Room: AAPM ePoster Library
Purpose: develop non-invasive grading models of parotid gland cancer (PGC) malignancy based on radiomic features in preoperative magnetic resonance (pMR) images using five conventional machine learning (cML) and five deep convolutional neural network (DCNN).
Methods: We retrospectively collected the pMR images of 39 PGC patients with 20 high- and 19 intermediate- plus low-malignancy grades. A total of 829 two-dimensional PGC images were cropped from T1- and T2-weighted pMR images. The PGC images were divided into 70% for a training dataset and 30% for a test dataset. High- versus intermediate- plus low-malignancy grades were predicted using radiomic MR features with five cML (logistic regression (LR), random forest (RF), k-nearest neighbors (k-NN), support vector machine (SVM), and artificial neural network (ANN)) and five pre-trained DCNNs (AlexNet, GoogLeNet, VGG-16, ResNet-101, and DenseNet-201). A total of 972 hand-crafted radiomic features were extracted from PGC images, and then radiomic biomarkers were obtained by a least absolute shrinkage and selection operator (LASSO) in the training dataset for five cML models. Last three layers of the pre-trained DCNNs were replaced with new three layers for the prediction task, and they are fine-tuned. The prediction performances of the 10 models were evaluated by the accuracy and the area under the receiver operating characteristic curve (AUC).

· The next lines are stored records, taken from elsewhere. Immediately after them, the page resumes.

-- ==== Sys2Proof/Tests/Slice0.lean ====
section
/-! SUPPORT. The model's own tests and the witnesses of its statements. Expected values are the spec's: the vectors
V-… of 95_test_vectors.md, the tables of 30_encoding.md, and the corner cases of the rules named. -/

namespace Sys2Proof.Tests

set_option Elab.async false

open Machine Safety

/-- The result of one operation. -/
def answerOf (i : Instr) (s : State) : Option Result :=
  match exec i s with
  | .next t => t.answer
  | _ => none

/-- The registers after one operation, as 95_test_vectors.md writes them: state / cursor / frame_valid. -/
def registersOf (i : Instr) (s : State) : Option (ParserState × BitVec 6 × Bool) :=
  match exec i s with
  | .next t => some (t.state, t.cursor, t.frameValid)
  | _ => none

/-- Bytes of `buf` from index 0. -/
def stored (bs : List Byte) : Memory := Memory.storeAll [] 0 bs

/-- After an address byte. -/
def lengthState : State := { State.reset with state := .awaitingLength, buf := stored [0xC8] }

/-- After `C8 L` with a small number of bytes following: reading towards `target`. -/
def readingState (target : BitVec 6) (bs : List Byte) : State :=
  { State.reset with state := .reading, target := target, cursor := BitVec.ofNat 6 (bs.length - 1), buf := stored bs }

/-- After `C8 02 3A`: awaiting the CRC byte A0 (V-FSM-1). -/
def crcState : State := { readingState 3 [0xC8, 0x02, 0x3A] with state := .awaitingCrc }

/-- After V-FSM-1: the 4-byte frame is held. -/
def heldState : State :=
  { State.reset with cursor := 3, target := 3, frameValid := true, buf := stored [0xC8, 0x02, 0x3A, 0xA0] }

/-- A state that has one request. -/
def issued (r : Request) : State := { State.reset with requests := [r] }

def scenario : List Byte := [0xC8, 0x0C, 0x14, 0x10, 0x13, 0x63, 0x97, 0x01, 0x02, 0x03, 0x08, 0x58, 0x94, 0xFC]
def scenarioFields : LinkFields := #v[16, 19, 99, 151, 1, 2, 3, 8, 88, 148]
def centre : Channels := Vector.replicate 16 992
def centreBytes : List Byte :=
  [0xE0, 0x03, 0x1F, 0xF8, 0xC0, 0x07, 0x3E, 0xF0, 0x81, 0x0F, 0x7C,
   0xE0, 0x03, 0x1F, 0xF8, 0xC0, 0x07, 0x3E, 0xF0, 0x81, 0x0F, 0x7C]

/-! ### Each row's encoding, written out from R73, R61 and the operand layout -/

theorem test_decode_reset : decode (.command [0x00]) = .ok .reset := by decide +kernel
theorem test_decode_pushByte : decode (.command [0x01, 0xC8]) = .ok (.pushByte 0xC8) := by decide +kernel
theorem test_decode_crc8Digest :
    decode (.command [0x02, 0x03, 0x09, 0x27, 0x10]) = .ok (.crc8Digest [0x09, 0x27, 0x10]) := by decide +kernel
theorem test_decode_dispatch : decode (.command [0x03]) = .ok .dispatch := by decide +kernel
theorem test_decode_rcDecode : decode (.command [0x04, 0x02, 0xE0, 0x03]) = .ok (.rcDecode [0xE0, 0x03]) := by decide +kernel
/-- Lanes 1, 2047, then zeros; capacity 1000 = 0b111_1101000. -/
theorem test_decode_rcEncode :
    decode (.command ([0x05, 0x00, 0x01, 0x07, 0xFF] ++ List.replicate 28 0 ++ [0xE8, 0x07])) =
      .ok (.rcEncode #v[1, 2047, 0, 0, 0, 0, 0, 0, 0, 0, 0, 0, 0, 0, 0, 0] 1000) := by decide +kernel
theorem test_decode_baroDecode :
    decode (.command [0x06, 0x03, 0x88, 0xE5, 0x7D]) = .ok (.baroDecode [0x88, 0xE5, 0x7D]) := by decide +kernel
/-- P4 step 3: `7 : 2616, 83, cap 3`. -/
theorem test_decode_baroEncode :
    decode (.command [0x07, 0x26, 0x16, 0x83, 0x03]) = .ok (.baroEncode 0x2616 (-125) 3) := by decide +kernel
/-- P3 step 21: `8 : 88E5`. -/
theorem test_decode_altUnpack : decode (.command [0x08, 0x88, 0xE5]) = .ok (.altUnpack 0x88E5) := by decide +kernel
/-- P4 step 1: `9 : FFFFFF06`. -/
theorem test_decode_altPack : decode (.command [0x09, 0xFF, 0xFF, 0xFF, 0x06]) = .ok (.altPack (-250)) := by decide +kernel
/-- P4 step 10: `A : 83`. -/
theorem test_decode_vsUnpack : decode (.command [0x0A, 0x83]) = .ok (.vsUnpack (-125)) := by decide +kernel
/-- P4 step 2: `B : F63C`. -/
theorem test_decode_vsPack : decode (.command [0x0B, 0xF6, 0x3C]) = .ok (.vsPack (-2500)) := by decide +kernel
theorem test_decode_linkstatDecode : decode (.command [0x0C, 0x01, 0x10]) = .ok (.linkstatDecode [0x10]) := by decide +kernel
theorem test_decode_linkstatEncode :
    decode (.command [0x0D, 16, 19, 99, 151, 1, 2, 3, 8, 88, 148, 0x0A]) =
      .ok (.linkstatEncode scenarioFields 10) := by decide +kernel
theorem test_decode_encodeFrame :
    decode (.command [0x0E, 0xC8, 0x02, 0x26, 0x16, 0x83, 0x07]) =
      .ok (.encodeFrame 0xC8 (.baroAltitude 0x2616 (-125)) 7) := by decide +kernel
theorem test_decode_encodeFrame_linkStatistics :
    decode (.command [0x0E, 0xC8, 0x00, 16, 19, 99, 151, 1, 2, 3, 8, 88, 148, 0x0E]) =
      .ok (.encodeFrame 0xC8 (.linkStatistics scenarioFields) 14) := by decide +kernel
theorem test_decode_reserved0xF : decode (.command [0x0F]) = .ok .reserved0xF := by decide +kernel
/-- The source's scenario frame. -/
theorem test_decode_frameLinkstat :
    decode (.frame scenario) = .ok (.frameLinkstat 0xC8 [16, 19, 99, 151, 1, 2, 3, 8, 88, 148]) := by decide +kernel
/-- V-SEQ-4's first frame. -/
theorem test_decode_frameRcChannels :
    decode (.frame [0xC8, 0x07, 0x16, 0, 0, 0, 0, 0, 0x86]) = .ok (.frameRcChannels 0xC8 [0, 0, 0, 0, 0]) := by decide +kernel
/-- V-BARO-1. -/
theorem test_decode_frameBaroAlt :
    decode (.frame [0xC8, 0x05, 0x09, 0x27, 0x10, 0x00, 0xB3]) = .ok (.frameBaroAlt 0xC8 [0x27, 0x10, 0x00]) := by
  decide +kernel
/-- V-DSP-9. -/
theorem test_decode_frameNotImplemented :
    decode (.frame [0xC8, 0x06, 0x28, 0xEA, 0xC8, 0x01, 0x02, 0x7E]) =
      .ok (.frameNotImplemented 0xC8 0x28 [0xEA, 0xC8, 0x01, 0x02]) := by decide +kernel

theorem test_encode_encodeFrame :
    encode (.encodeFrame 0xC8 (.baroAltitude 0x2616 (-125)) 7) =
      .command [0x0E, 0xC8, 0x02, 0x26, 0x16, 0x83, 0x07] := by decide +kernel
theorem test_encode_frameBaroAlt :
    encode (.frameBaroAlt 0xC8 [0x88, 0xE5, 0x7D]) = .frame [0xC8, 0x05, 0x09, 0x88, 0xE5, 0x7D, 0xD3] := by decide +kernel

/-! ### Rejections by name -/

theorem test_reject_empty : decode (.command []) = .error .emptyCommand := by decide +kernel
theorem test_reject_op : decode (.command [0x10]) = .error .opTooWide := by decide +kernel
theorem test_reject_truncated : decode (.command [0x09, 0x00, 0x00]) = .error .truncated := by decide +kernel
theorem test_reject_trailing : decode (.command [0x03, 0x00]) = .error .trailingBytes := by decide +kernel
theorem test_reject_number : decode (.command [0x02, 0x80, 0x00]) = .error .numberNotCanonical := by decide +kernel
/-- U14: a channel of 2048. -/
theorem test_reject_channel :
    decode (.command ([0x05, 0x08, 0x00] ++ List.replicate 31 0)) = .error .channelTooWide := by decide +kernel
theorem test_reject_variant : decode (.command [0x0E, 0xC8, 0x04]) = .error .unknownVariant := by decide +kernel
/-- U15: 0x55 is no address. -/
theorem test_reject_destination :
    decode (.command [0x0E, 0x55, 0x02, 0, 0, 0, 7]) = .error .destinationNotAddress := by decide +kernel
theorem test_reject_record : decode (.command [0x0E, 0xC8, 0x03, 0x40, 0x00, 7]) = .error .recordNotRegistered := by
  decide +kernel
theorem test_reject_frame_size : decode (.frame [0xC8, 0x01, 0x00]) = .error .frameSize := by decide +kernel
theorem test_reject_frame_address : decode (.frame [0x55, 0x02, 0x3A, 0xA0]) = .error .frameAddress := by decide +kernel
theorem test_reject_frame_length : decode (.frame [0xC8, 0x03, 0x3A, 0xA0]) = .error .frameLengthByte := by decide +kernel
theorem test_reject_frame_crc : decode (.frame [0xC8, 0x02, 0x3A, 0xA1]) = .error .frameCrc := by decide +kernel
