-- ==== Sys2Proof/Machine/IndexMemory.lean ====
section
/-!
DEFINITION. Index register and memory transfer (43_index_memory.md R190..R196). No transfer changes I (R196; the spec's
decision D6; log 12).
-/

namespace Sys2Proof.Machine

/-- ANNN (43_index_memory.md R190). -/
def execLdI (nnn : BitVec 12) (s : State) : Result := .next (s.setI (zextAddr nnn))

/-- FX1E: a 16-bit addition, no flag (43_index_memory.md R191; the spec's decision D3; log 14). -/
def execAddI (x : Reg) (s : State) : Result := .next (s.setI (s.I + zextByte (s.readV x)))

/-- FX29: `5 * vx[3:0]`; reads no memory (43_index_memory.md R192). -/
def execLdF (x : Reg) (s : State) : Result := .next (s.setI (glyphAddress (s.readV x)))

/-- FX33: the three decimal digits of VX to `I, I + 1, I + 2` (43_index_memory.md R193). -/
def execLdB (x : Reg) (s : State) : Result :=
  guardAccess (.ldB x) 3 s
    (s.setMem (s.mem.writeBytes (effectiveAddress s.I 0) (decimalDigits (s.readV x))))

/-- FX55: V0..VX inclusive to `I .. I + X` (43_index_memory.md R194). -/
def execLdStore (x : Reg) (s : State) : Result := guardAccess (.ldStore x) (x.val + 1) s (s.storeRegs x)

/-- FX65: `I .. I + X` to V0..VX inclusive (43_index_memory.md R195). -/
def execLdLoad (x : Reg) (s : State) : Result := guardAccess (.ldLoad x) (x.val + 1) s (s.loadRegs x)

end Sys2Proof.Machine
end

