-- ==== Sys2Proof/Machine/KeypadTimer.lean ====
section
/-!
DEFINITION. Keypad and timer instructions (45_keypad_timer_instr.md R230..R236).
-/

namespace Sys2Proof.Machine

/-- EX9E: skip if the key is pressed (45_keypad_timer_instr.md R230). -/
def execSkp (x : Reg) (s : State) : Result := keySkip (.skp x) (s.readV x) true s

/-- EXA1: skip if the key is not pressed (45_keypad_timer_instr.md R231). -/
def execSknp (x : Reg) (s : State) : Result := keySkip (.sknp x) (s.readV x) false s

/-- FX07 (45_keypad_timer_instr.md R232). -/
def execLdGetDT (x : Reg) (s : State) : Result := .next (s.writeV x s.DT)

/-- FX0A: starts the wait; `V[x]` is written later, by `setKey` (45_keypad_timer_instr.md R233). -/
def execLdK (x : Reg) (s : State) : Result := .next (s.startWait x)

/-- FX15 (45_keypad_timer_instr.md R234). -/
def execLdSetDT (x : Reg) (s : State) : Result := .next (s.setDT (s.readV x))

/-- FX18: emits nothing, whatever it overwrites (45_keypad_timer_instr.md R235; the spec's decision D14; log 19). -/
def execLdSetST (x : Reg) (s : State) : Result := .next (s.setST (s.readV x))

end Sys2Proof.Machine
end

Results: The VGG-16-based model demonstrated the best prediction performance (accuracy: 85.4%, AUC: 0.906) among the 10 models. Moreover, all DCNN-based malignancy grading models showed the higher accuracy than the conventional histological diagnosis approach by fine needle aspiration cytology (FNAC) of 73.7% in our hospital.
Conclusion: The VGG-16-based model could be feasible for noninvasively grading of PGC malignancy using pMR images.